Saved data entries
= = = = =

-- ==== Sys2Proof/Laws/Decode.lean ====
section
/-! SUPPORT. Fields of assembled words, and words assembled from their fields: one lemma for each field of each format
(spec 30_encoding R123 to R131). -/

namespace Sys2Proof

theorem getLsbD_put {k : Nat} (n pos : Nat) (v : BitVec k) (i : Nat) :
    (put n pos v).getLsbD i = (decide (i < n) && decide (pos ≤ i) && v.getLsbD (i - pos)) := by
  simp only [put, BitVec.getLsbD_shiftLeft, BitVec.getLsbD_setWidth]
  by_cases h1 : i < n
  · by_cases h2 : pos ≤ i
    · have h3 : i - pos < n := by omega
      simp [h1, h2, h3]
    · simp [h1, h2]
  · simp [h1]

/-! ### rWord -/

@[simp] theorem fieldFunct7_rWord (f7 : BitVec 7) (rs2 rs1 : Reg) (f3 : BitVec 3) (rd : Reg) (op : BitVec 7) :
    fieldFunct7 (rWord f7 rs2 rs1 f3 rd op) = f7 := by
  apply BitVec.eq_of_getLsbD_eq
  intro i hi
  simp only [fieldFunct7, rWord, BitVec.getLsbD_extractLsb', BitVec.getLsbD_or, getLsbD_put]
  interval_cases i <;> simp

@[simp] theorem fieldRs2_rWord (f7 : BitVec 7) (rs2 rs1 : Reg) (f3 : BitVec 3) (rd : Reg) (op : BitVec 7) :
    fieldRs2 (rWord f7 rs2 rs1 f3 rd op) = rs2 := by
  apply BitVec.eq_of_getLsbD_eq
  intro i hi
  simp only [fieldRs2, rWord, BitVec.getLsbD_extractLsb', BitVec.getLsbD_or, getLsbD_put]
  interval_cases i <;> simp

@[simp] theorem fieldRs1_rWord (f7 : BitVec 7) (rs2 rs1 : Reg) (f3 : BitVec 3) (rd : Reg) (op : BitVec 7) :
    fieldRs1 (rWord f7 rs2 rs1 f3 rd op) = rs1 := by
  apply BitVec.eq_of_getLsbD_eq
  intro i hi
  simp only [fieldRs1, rWord, BitVec.getLsbD_extractLsb', BitVec.getLsbD_or, getLsbD_put]
  interval_cases i <;> simp

@[simp] theorem fieldFunct3_rWord (f7 : BitVec 7) (rs2 rs1 : Reg) (f3 : BitVec 3) (rd : Reg) (op : BitVec 7) :
    fieldFunct3 (rWord f7 rs2 rs1 f3 rd op) = f3 := by
  apply BitVec.eq_of_getLsbD_eq
  intro i hi
  simp only [fieldFunct3, rWord, BitVec.getLsbD_extractLsb', BitVec.getLsbD_or, getLsbD_put]
  interval_cases i <;> simp

@[simp] theorem fieldRd_rWord (f7 : BitVec 7) (rs2 rs1 : Reg) (f3 : BitVec 3) (rd : Reg) (op : BitVec 7) :
    fieldRd (rWord f7 rs2 rs1 f3 rd op) = rd := by
  apply BitVec.eq_of_getLsbD_eq
  intro i hi
  simp only [fieldRd, rWord, BitVec.getLsbD_extractLsb', BitVec.getLsbD_or, getLsbD_put]
  interval_cases i <;> simp

@[simp] theorem fieldOpcode_rWord (f7 : BitVec 7) (rs2 rs1 : Reg) (f3 : BitVec 3) (rd : Reg) (op : BitVec 7) :
    fieldOpcode (rWord f7 rs2 rs1 f3 rd op) = op := by
  apply BitVec.eq_of_getLsbD_eq
  intro i hi
  simp only [fieldOpcode, rWord, BitVec.getLsbD_extractLsb', BitVec.getLsbD_or, getLsbD_put]
  interval_cases i <;> simp

theorem rWord_fields (w : Word) : rWord (fieldFunct7 w) (fieldRs2 w) (fieldRs1 w) (fieldFunct3 w) (fieldRd w) (fieldOpcode w) = w := by
  apply BitVec.eq_of_getLsbD_eq
  intro i hi
  simp only [rWord, fieldFunct7, fieldRs2, fieldRs1, fieldFunct3, fieldRd, fieldOpcode, BitVec.getLsbD_extractLsb', BitVec.getLsbD_or, getLsbD_put]
  interval_cases i <;> simp

/-! ### iWord -/

@[simp] theorem fieldImmI_iWord (imm : BitVec 12) (rs1 : Reg) (f3 : BitVec 3) (rd : Reg) (op : BitVec 7) :
    fieldImmI (iWord imm rs1 f3 rd op) = imm := by
  apply BitVec.eq_of_getLsbD_eq
  intro i hi
  simp only [fieldImmI, iWord, BitVec.getLsbD_extractLsb', BitVec.getLsbD_or, getLsbD_put]
  interval_cases i <;> simp

@[simp] theorem fieldRs1_iWord (imm : BitVec 12) (rs1 : Reg) (f3 : BitVec 3) (rd : Reg) (op : BitVec 7) :
    fieldRs1 (iWord imm rs1 f3 rd op) = rs1 := by
  apply BitVec.eq_of_getLsbD_eq
  intro i hi
  simp only [fieldRs1, iWord, BitVec.getLsbD_extractLsb', BitVec.getLsbD_or, getLsbD_put]
  interval_cases i <;> simp

@[simp] theorem fieldFunct3_iWord (imm : BitVec 12) (rs1 : Reg) (f3 : BitVec 3) (rd : Reg) (op : BitVec 7) :
    fieldFunct3 (iWord imm rs1 f3 rd op) = f3 := by
  apply BitVec.eq_of_getLsbD_eq
  intro i hi
  simp only [fieldFunct3, iWord, BitVec.getLsbD_extractLsb', BitVec.getLsbD_or, getLsbD_put]
  interval_cases i <;> simp

@[simp] theorem fieldRd_iWord (imm : BitVec 12) (rs1 : Reg) (f3 : BitVec 3) (rd : Reg) (op : BitVec 7) :
    fieldRd (iWord imm rs1 f3 rd op) = rd := by
  apply BitVec.eq_of_getLsbD_eq
  intro i hi
  simp only [fieldRd, iWord, BitVec.getLsbD_extractLsb', BitVec.getLsbD_or, getLsbD_put]
  interval_cases i <;> simp

@[simp] theorem fieldOpcode_iWord (imm : BitVec 12) (rs1 : Reg) (f3 : BitVec 3) (rd : Reg) (op : BitVec 7) :
    fieldOpcode (iWord imm rs1 f3 rd op) = op := by
  apply BitVec.eq_of_getLsbD_eq
  intro i hi
  simp only [fieldOpcode, iWord, BitVec.getLsbD_extractLsb', BitVec.getLsbD_or, getLsbD_put]
  interval_cases i <;> simp

theorem iWord_fields (w : Word) : iWord (fieldImmI w) (fieldRs1 w) (fieldFunct3 w) (fieldRd w) (fieldOpcode w) = w := by
  apply BitVec.eq_of_getLsbD_eq
  intro i hi
  simp only [iWord, fieldImmI, fieldRs1, fieldFunct3, fieldRd, fieldOpcode, BitVec.getLsbD_extractLsb', BitVec.getLsbD_or, getLsbD_put]
  interval_cases i <;> simp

= = = = =

To do: The records above need copying again. Keep each word as it is.

Output of the exercise:
-- ==== Sys2Proof/Laws/Decode.lean ====
section
/-! SUPPORT. Fields of assembled words, and words assembled from their fields: one lemma for each field of each format
(spec 30_encoding R123 to R131). -/

namespace Sys2Proof

theorem getLsbD_put {k : Nat} (n pos : Nat) (v : BitVec k) (i : Nat) :
    (put n pos v).getLsbD i = (decide (i < n) && decide (pos ≤ i) && v.getLsbD (i - pos)) := by
  simp only [put, BitVec.getLsbD_shiftLeft, BitVec.getLsbD_setWidth]
  by_cases h1 : i < n
  · by_cases h2 : pos ≤ i
    · have h3 : i - pos < n := by omega
      simp [h1, h2, h3]
    · simp [h1, h2]
  · simp [h1]

/-! ### rWord -/

@[simp] theorem fieldFunct7_rWord (f7 : BitVec 7) (rs2 rs1 : Reg) (f3 : BitVec 3) (rd : Reg) (op : BitVec 7) :
    fieldFunct7 (rWord f7 rs2 rs1 f3 rd op) = f7 := by
  apply BitVec.eq_of_getLsbD_eq
  intro i hi
  simp only [fieldFunct7, rWord, BitVec.getLsbD_extractLsb', BitVec.getLsbD_or, getLsbD_put]
  interval_cases i <;> simp

@[simp] theorem fieldRs2_rWord (f7 : BitVec 7) (rs2 rs1 : Reg) (f3 : BitVec 3) (rd : Reg) (op : BitVec 7) :
    fieldRs2 (rWord f7 rs2 rs1 f3 rd op) = rs2 := by
  apply BitVec.eq_of_getLsbD_eq
  intro i hi
  simp only [fieldRs2, rWord, BitVec.getLsbD_extractLsb', BitVec.getLsbD_or, getLsbD_put]
  interval_cases i <;> simp

@[simp] theorem fieldRs1_rWord (f7 : BitVec 7) (rs2 rs1 : Reg) (f3 : BitVec 3) (rd : Reg) (op : BitVec 7) :
    fieldRs1 (rWord f7 rs2 rs1 f3 rd op) = rs1 := by
  apply BitVec.eq_of_getLsbD_eq
  intro i hi
  simp only [fieldRs1, rWord, BitVec.getLsbD_extractLsb', BitVec.getLsbD_or, getLsbD_put]
  interval_cases i <;> simp

@[simp] theorem fieldFunct3_rWord (f7 : BitVec 7) (rs2 rs1 : Reg) (f3 : BitVec 3) (rd : Reg) (op : BitVec 7) :
    fieldFunct3 (rWord f7 rs2 rs1 f3 rd op) = f3 := by
  apply BitVec.eq_of_getLsbD_eq
  intro i hi
  simp only [fieldFunct3, rWord, BitVec.getLsbD_extractLsb', BitVec.getLsbD_or, getLsbD_put]
  interval_cases i <;> simp

@[simp] theorem fieldRd_rWord (f7 : BitVec 7) (rs2 rs1 : Reg) (f3 : BitVec 3) (rd : Reg) (op : BitVec 7) :
    fieldRd (rWord f7 rs2 rs1 f3 rd op) = rd := by
  apply BitVec.eq_of_getLsbD_eq
  intro i hi
  simp only [fieldRd, rWord, BitVec.getLsbD_extractLsb', BitVec.getLsbD_or, getLsbD_put]
  interval_cases i <;> simp

@[simp] theorem fieldOpcode_rWord (f7 : BitVec 7) (rs2 rs1 : Reg) (f3 : BitVec 3) (rd : Reg) (op : BitVec 7) :
    fieldOpcode (rWord f7 rs2 rs1 f3 rd op) = op := by
  apply BitVec.eq_of_getLsbD_eq
  intro i hi
  simp only [fieldOpcode, rWord, BitVec.getLsbD_extractLsb', BitVec.getLsbD_or, getLsbD_put]
  interval_cases i <;> simp

theorem rWord_fields (w : Word) : rWord (fieldFunct7 w) (fieldRs2 w) (fieldRs1 w) (fieldFunct3 w) (fieldRd w) (fieldOpcode w) = w := by
  apply BitVec.eq_of_getLsbD_eq
  intro i hi
  simp only [rWord, fieldFunct7, fieldRs2, fieldRs1, fieldFunct3, fieldRd, fieldOpcode, BitVec.getLsbD_extractLsb', BitVec.getLsbD_or, getLsbD_put]
  interval_cases i <;> simp

/-! ### iWord -/

@[simp] theorem fieldImmI_iWord (imm : BitVec 12) (rs1 : Reg) (f3 : BitVec 3) (rd : Reg) (op : BitVec 7) :
    fieldImmI (iWord imm rs1 f3 rd op) = imm := by
  apply BitVec.eq_of_getLsbD_eq
  intro i hi
  simp only [fieldImmI, iWord, BitVec.getLsbD_extractLsb', BitVec.getLsbD_or, getLsbD_put]
  interval_cases i <;> simp

@[simp] theorem fieldRs1_iWord (imm : BitVec 12) (rs1 : Reg) (f3 : BitVec 3) (rd : Reg) (op : BitVec 7) :
    fieldRs1 (iWord imm rs1 f3 rd op) = rs1 := by
  apply BitVec.eq_of_getLsbD_eq
  intro i hi
  simp only [fieldRs1, iWord, BitVec.getLsbD_extractLsb', BitVec.getLsbD_or, getLsbD_put]
  interval_cases i <;> simp

@[simp] theorem fieldFunct3_iWord (imm : BitVec 12) (rs1 : Reg) (f3 : BitVec 3) (rd : Reg) (op : BitVec 7) :
    fieldFunct3 (iWord imm rs1 f3 rd op) = f3 := by
  apply BitVec.eq_of_getLsbD_eq
  intro i hi
  simp only [fieldFunct3, iWord, BitVec.getLsbD_extractLsb', BitVec.getLsbD_or, getLsbD_put]
  interval_cases i <;> simp

@[simp] theorem fieldRd_iWord (imm : BitVec 12) (rs1 : Reg) (f3 : BitVec 3) (rd : Reg) (op : BitVec 7) :
    fieldRd (iWord imm rs1 f3 rd op) = rd := by
  apply BitVec.eq_of_getLsbD_eq
  intro i hi
  simp only [fieldRd, iWord, BitVec.getLsbD_extractLsb', BitVec.getLsbD_or, getLsbD_put]
  interval_cases i <;> simp

@[simp] theorem fieldOpcode_iWord (imm : BitVec 12) (rs1 : Reg) (f3 : BitVec 3) (rd : Reg) (op : BitVec 7) :
    fieldOpcode (iWord imm rs1 f3 rd op) = op := by
  apply BitVec.eq_of_getLsbD_eq
  intro i hi
  simp only [fieldOpcode, iWord, BitVec.getLsbD_extractLsb', BitVec.getLsbD_or, getLsbD_put]
  interval_cases i <;> simp

theorem iWord_fields (w : Word) : iWord (fieldImmI w) (fieldRs1 w) (fieldFunct3 w) (fieldRd w) (fieldOpcode w) = w := by
  apply BitVec.eq_of_getLsbD_eq
  intro i hi
  simp only [iWord, fieldImmI, fieldRs1, fieldFunct3, fieldRd, fieldOpcode, BitVec.getLsbD_extractLsb', BitVec.getLsbD_or, getLsbD_put]
  interval_cases i <;> simp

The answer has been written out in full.